Clinical databases often exhibit missing values, high dimensionality, and class imbalance, necessitating robust processing strategies (Mohammadi et al., 2023; Chan et al., 2023; Iacobescu et al., 2024; Hosseini et al., 2024; Öztekin and Özyılmaz, 2025). Prior studies have addressed these challenges using techniques such as SMOTE and GSCV (Oliveira et al., 2023). For instance, Iacobescu et al. (2024) utilized SMOTE and GSCV to enhance model performance in a highly imbalanced dataset (91.91% vs. 8.09%); however, they did not quantify the impact of processing. Hosseini et al. (2024) analyzed 9,073 AMI patients and reported an AUROC of 0.866 for the RF model following the application of SMOTE. Similarly, Öztekin and Özyılmaz (2025) employed SMOTE with 38 features to develop an in-hospital mortality model, achieving high predictive performance, despite a small sample size. Nonetheless, these studies did not evaluate the statistical significance of processing on model performance or delineate when SMOTE is necessary. In our study, we systematically assessed various processing strategies and confirmed, using DeLong’s test, that there were no significant differences in AUROC. Consequently, we selected the simplest effective approach to maximize model interpretability and clinical relevance.

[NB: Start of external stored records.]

-- ==== Sys2Proof/Laws/Kept.lean ====
section
/-! SUPPORT. What every operation of the machine keeps: the queue of commands, the variant, the AON count, the canonical
form of registers and memories, and every part of the state it does not touch. One lemma per operation says so, here and in
the Kept files beside this one. -/

namespace Sys2Proof.Machine

/-- `t` has the queue, the variant and the AON count of `s₀`, is canonical where `s₀` is, and has every part `κ` names as
in `s₀`. -/
def Kept (κ : Part → Bool) (s₀ t : State) : Prop :=
  t.pending = s₀.pending ∧ t.small = s₀.small ∧ t.aon = s₀.aon ∧ (s₀.canonical → t.canonical)
    ∧ ∀ p, κ p = true → p.same s₀ t

/-- None of the listed parts is named. -/
def Off (κ : Part → Bool) (l : List Part) : Prop := ∀ p ∈ l, κ p = false

/-- A state as the state it is. -/
abbrev itself (s : State) : State := s

/-- Every next state among an outcome is kept. -/
def OutKept (κ : Part → Bool) (s₀ : State) (o : Host.Outcome State Fault Refusal) : Prop := ∀ t, o = .next t → Kept κ s₀ t

/-- The state of an option, where there is one, is kept. -/
def OptKept {α : Type} (κ : Part → Bool) (s₀ : State) (f : α → State) (o : Option α) : Prop := ∀ t, o = some t → Kept κ s₀ (f t)

/-- The state of either side is kept. -/
def ExcKept {ε α : Type} (κ : Part → Bool) (s₀ : State) (f : ε → State) (g : α → State) (o : Except ε α) : Prop :=
  (∀ t, o = .error t → Kept κ s₀ (f t)) ∧ ∀ t, o = .ok t → Kept κ s₀ (g t)

/-- The state of an error is kept. -/
def ErrKept {α : Type} (κ : Part → Bool) (s₀ : State) (o : Except State α) : Prop := ∀ t, o = .error t → Kept κ s₀ t

variable {κ : Part → Bool} {s₀ s t u : State}

theorem Off.sub {l l' : List Part} (h : Off κ l) (hs : l' ⊆ l) : Off κ l' := fun p hp => h p (hs hp)

theorem Off.not {l : List Part} {p : Part} (h : Off κ l) (hp : κ p = true) (hm : p ∈ l) : False := by
  simp [h p hm] at hp

@[simp] theorem Part.same_refl (p : Part) (s : State) : p.same s s := by cases p <;> rfl

theorem Part.same_trans {p : Part} (h : p.same s t) (h' : p.same t u) : p.same s u := by
  cases p <;> exact Eq.trans h' h

theorem Kept.refl (s : State) : Kept κ s s := ⟨rfl, rfl, rfl, id, fun p _ => p.same_refl s⟩

theorem Kept.same (h : Kept κ s₀ s) {p : Part} (hp : κ p = true) : p.same s₀ s := h.2.2.2.2 p hp

theorem Kept.of_eq (h : Kept κ s₀ s) (h1 : t.pending = s.pending) (h2 : t.small = s.small) (h3 : t.aon = s.aon)
    (h4 : t.regs = s.regs) (h5 : t.hbm = s.hbm) (h6 : t.tileBuf = s.tileBuf) (h7 : t.opBuf = s.opBuf)
    (h8 : t.recBuf = s.recBuf) (hp : ∀ p, κ p = true → p.same s t) : Kept κ s₀ t := by
  refine ⟨h1.trans h.1, h2.trans h.2.1, h3.trans h.2.2.1, fun hc => ?_, fun p hκ => Part.same_trans (h.same hκ) (hp p hκ)⟩
  have := h.2.2.2.1 hc
  simpa only [State.canonical, h4, h5, h6, h7, h8] using this

theorem OutKept.next (h : Kept κ s₀ t) : OutKept κ s₀ (.next t) := by
  intro u hu
  cases hu
  exact h

theorem OptKept.none {α : Type} {f : α → State} : OptKept κ s₀ f .none := by simp [OptKept]

theorem OptKept.some {α : Type} {f : α → State} {x : α} (h : Kept κ s₀ (f x)) : OptKept κ s₀ f (.some x) := by
  simpa [OptKept] using h

theorem OptKept.get {α : Type} {f : α → State} {o : Option α} {x : α} (h : OptKept κ s₀ f o) (hx : o = .some x) :
    Kept κ s₀ (f x) := h x hx

theorem OptKept.get_id {o : Option State} {u : State} (h : OptKept κ s₀ itself o) (hx : o = .some u) : Kept κ s₀ u := h u hx

theorem OptKept.get_snd {α : Type} {o : Option (α × State)} {a : α} {u : State} (h : OptKept κ s₀ Prod.snd o)
    (hx : o = .some (a, u)) : Kept κ s₀ u := h _ hx

theorem Kept.of_snd {α : Type} {p : α × State} {a : α} {u : State} (h : Kept κ s₀ p.2) (hx : p = (a, u)) : Kept κ s₀ u := by
  subst hx
  exact h

theorem Kept.of_fst {α : Type} {p : State × α} {a : α} {u : State} (h : Kept κ s₀ p.1) (hx : p = (u, a)) : Kept κ s₀ u := by
  subst hx
  exact h

theorem Kept.of_third {α β : Type} {p : α × β × State} {a : α} {b : β} {u : State} (h : Kept κ s₀ p.2.2)
    (hx : p = (a, b, u)) : Kept κ s₀ u := by
  subst hx
  exact h

theorem OptKept.getD {f : State → State} {o : Option State} (h : OptKept κ s₀ f o) (hs : Kept κ s₀ (f s)) :
    Kept κ s₀ (f (o.getD s)) := by
  cases o with
  | none => exact hs
  | some x => exact h x rfl

theorem OptKept.bind {α β : Type} {f : α → State} {o : Option β} {g : β → Option α} (h : ∀ x, o = .some x → OptKept κ s₀ f (g x)) :
    OptKept κ s₀ f (o.bind g) := by
  cases o with
  | none => exact OptKept.none
  | some x => exact h x rfl

theorem OptKept.map {α β : Type} {f : α → State} {o : Option β} {g : β → α} (h : ∀ x, o = .some x → Kept κ s₀ (f (g x))) :
    OptKept κ s₀ f (o.map g) := by
  cases o with
  | none => exact OptKept.none
  | some x => exact OptKept.some (h x rfl)

theorem ExcKept.error {ε α : Type} {f : ε → State} {g : α → State} {x : ε} (h : Kept κ s₀ (f x)) :
    ExcKept κ s₀ f g (.error x) := by
  constructor
  · intro t ht
    cases ht
    exact h
  · intro t ht
    cases ht

theorem ExcKept.ok {ε α : Type} {f : ε → State} {g : α → State} {x : α} (h : Kept κ s₀ (g x)) :
    ExcKept κ s₀ f g (.ok x) := by
  constructor
  · intro t ht
    cases ht
  · intro t ht
    cases ht
    exact h

theorem ExcKept.get_error {ε α : Type} {f : ε → State} {g : α → State} {o : Except ε α} {x : ε} (h : ExcKept κ s₀ f g o)
    (hx : o = .error x) : Kept κ s₀ (f x) := h.1 x hx

theorem ExcKept.get_ok {ε α : Type} {f : ε → State} {g : α → State} {o : Except ε α} {x : α} (h : ExcKept κ s₀ f g o)
    (hx : o = .ok x) : Kept κ s₀ (g x) := h.2 x hx

theorem ErrKept.error {α : Type} {u : State} (h : Kept κ s₀ u) : ErrKept κ s₀ (.error u : Except State α) := by
  intro t ht
  cases ht
  exact h

theorem ErrKept.ok {α : Type} {x : α} : ErrKept κ s₀ (.ok x : Except State α) := by
  intro t ht
  cases ht

theorem ErrKept.get {α : Type} {o : Except State α} {u : State} (h : ErrKept κ s₀ o) (hx : o = .error u) : Kept κ s₀ u := h u hx

theorem kept_foldl {α : Type} (f : State → α → State) (l : List α) (hs : Kept κ s₀ s)
    (hf : ∀ u x, Kept κ s₀ u → Kept κ s₀ (f u x)) : Kept κ s₀ (l.foldl f s) := by
  induction l generalizing s with
  | nil => exact hs
  | cons x l ih => exact ih (hf s x hs)

theorem kept_foldl_on {α β : Type} (g : β → State) (f : β → α → β) (l : List α) (b : β) (hs : Kept κ s₀ (g b))
    (hf : ∀ u x, Kept κ s₀ (g u) → Kept κ s₀ (g (f u x))) : Kept κ s₀ (g (l.foldl f b)) := by
  induction l generalizing b with
  | nil => exact hs
  | cons x l ih => exact ih _ (hf b x hs)

theorem kept_foldr {α : Type} (f : α → State → State) (l : List α) (hs : Kept κ s₀ s)
    (hf : ∀ u x, Kept κ s₀ u → Kept κ s₀ (f x u)) : Kept κ s₀ (l.foldr f s) := by
  induction l with
  | nil => exact hs
  | cons x l ih => exact hf _ x ih

/-- The first state a list yields is kept, where each that it may yield is. -/
theorem OptKept.findSome {α β : Type} {f : β → State} {g : α → Option β} (l : List α) (h : ∀ a, OptKept κ s₀ f (g a)) :
    OptKept κ s₀ f (l.findSome? g) := fun t ht =>
  let ⟨a, _, ha⟩ := List.exists_of_findSome?_eq_some ht
  h a t ha

/-! ### The primitive updates -/

/-- An update of registers and memories that leaves each canonical keeps the state. -/
theorem Kept.of_cells (h : Kept κ s₀ s) (h1 : t.pending = s.pending) (h2 : t.small = s.small) (h3 : t.aon = s.aon)
    (h4 : t.regs.Sublist s.regs) (h5 : t.hbm.Sublist s.hbm) (h6 : t.tileBuf.Sublist s.tileBuf)
    (h7 : t.opBuf.Sublist s.opBuf) (h8 : t.recBuf.Sublist s.recBuf) (hp : ∀ p, κ p = true → p.same s t) :
    Kept κ s₀ t := by
  refine ⟨h1.trans h.1, h2.trans h.2.1, h3.trans h.2.2.1, fun hc => ?_, fun p hκ => Part.same_trans (h.same hκ) (hp p hκ)⟩
  obtain ⟨c1, c2, c3, c4, c5⟩ := h.2.2.2.1 hc
  exact ⟨keysRise_sublist h4 c1, Memory.wf_sublist h5 c2, Memory.wf_sublist h6 c3, Memory.wf_sublist h7 c4,
    Memory.wf_sublist h8 c5⟩

theorem kept_setReg (h : Kept κ s₀ s) (hκ : Off κ [.regs]) (f : Fld) (v : Nat) : Kept κ s₀ (s.setReg f v) := by
  refine ⟨h.1, h.2.1, h.2.2.1, fun hc => ⟨keysRise_assign _ _ _ _ (h.2.2.2.1 hc).1, (h.2.2.2.1 hc).2⟩, fun p hp => ?_⟩
  have hs := h.same hp
  cases p <;> first | exact hs | exact (hκ.not hp (by decide)).elim

theorem kept_setCells (h : Kept κ s₀ s) (hκ : Off κ [.mem]) (m : Mem) (c : List Host.Cell)
    (hc : Memory.wf (s.cells m) = true → Memory.wf c = true) : Kept κ s₀ (s.setCells m c) := by
  refine ⟨?_, ?_, ?_, fun h0 => ?_, fun p hp => ?_⟩
  · cases m <;> exact h.1
  · cases m <;> exact h.2.1
  · cases m <;> exact h.2.2.1
  · have h' := h.2.2.2.1 h0
    cases m <;>
      (simp only [State.canonical, State.cells, State.setCells] at *
       simp_all)
  · have hs := h.same hp
    cases p <;> first | exact (hκ.not hp (by decide)).elim | (cases m <;> exact hs)

theorem kept_setPoisons (h : Kept κ s₀ s) (hκ : Off κ [.mem]) (m : Mem) (p : List Poison) :
    Kept κ s₀ (s.setPoisons m p) := by
  have hp : ∀ q : Part, κ q = true → q.same s (s.setPoisons m p) := by
    intro q hq
    cases q <;> first | exact (hκ.not hq (by decide)).elim | (cases m <;> rfl)
  cases m <;> exact Kept.of_eq h rfl rfl rfl rfl rfl rfl rfl rfl hp

theorem kept_wr (h : Kept κ s₀ s) (hκ : Off κ [.mem]) (m : Mem) (a : Nat) (bs : List Byte) : Kept κ s₀ (s.wr m a bs) :=
  kept_setPoisons (kept_setCells h hκ m _ (Memory.wf_writeCells bs _ a)) hκ m _

theorem kept_poison (h : Kept κ s₀ s) (hκ : Off κ [.mem]) (m : Mem) (a n : Nat) (st : St) :
    Kept κ s₀ (s.poison m a n st) :=
  kept_setPoisons (kept_setCells h hκ m _ (Memory.wf_writeCells _ _ a)) hκ m _

end Sys2Proof.Machine
end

Choosing the most suitable ML algorithm remains a significant challenge in predictive modeling (Yang et al., 2025; Liu et al., 2022; Jeong et al., 2024). Most studies recommend algorithm based on conventional metrics—such as AUROC, F1-score, precision, sensitivity, and accuracy—yet few assess the statistical significance between models (Zhang et al., 2023; Zheng et al., 2023). For instance, D'Ascenzo et al. (2021) developed the PRAISE score for one-year mortality in ACS patients using adaptive boosting (Adaboost), naive bayes, KNN, and RF, concluding that Adaboost performed the best. Khera et al. (2021) compared four models (XGBoost, neural networks, meta-classifier, and LR) for predicting in-hospital AMI mortality, finding no significant improvement of ML models over LR, with all AUPRC values below 0.4. Although these comparisons are informative, they lack statistical testing. Notably, Hu et al. (2024) employed the DeLong test to evaluate algorithmic differences, thereby adding methodological rigor. In our study, we compared RF, LightGBM, XGBoost, LR, KNN, and DNN. Ensemble methods like RF reduce variance through bagging, while LightGBM and XGBoost enhance accuracy via boosting and regularization. LR provides interpretability, KNN offers flexibility with structured data, and DNNs excel in handling complex, high-dimensional data. Our findings support the growing consensus that there is no universally best algorithm—only the most contextually appropriate one. Despite algorithmic advances, improvements are not always statistically significant, as confirmed by our results.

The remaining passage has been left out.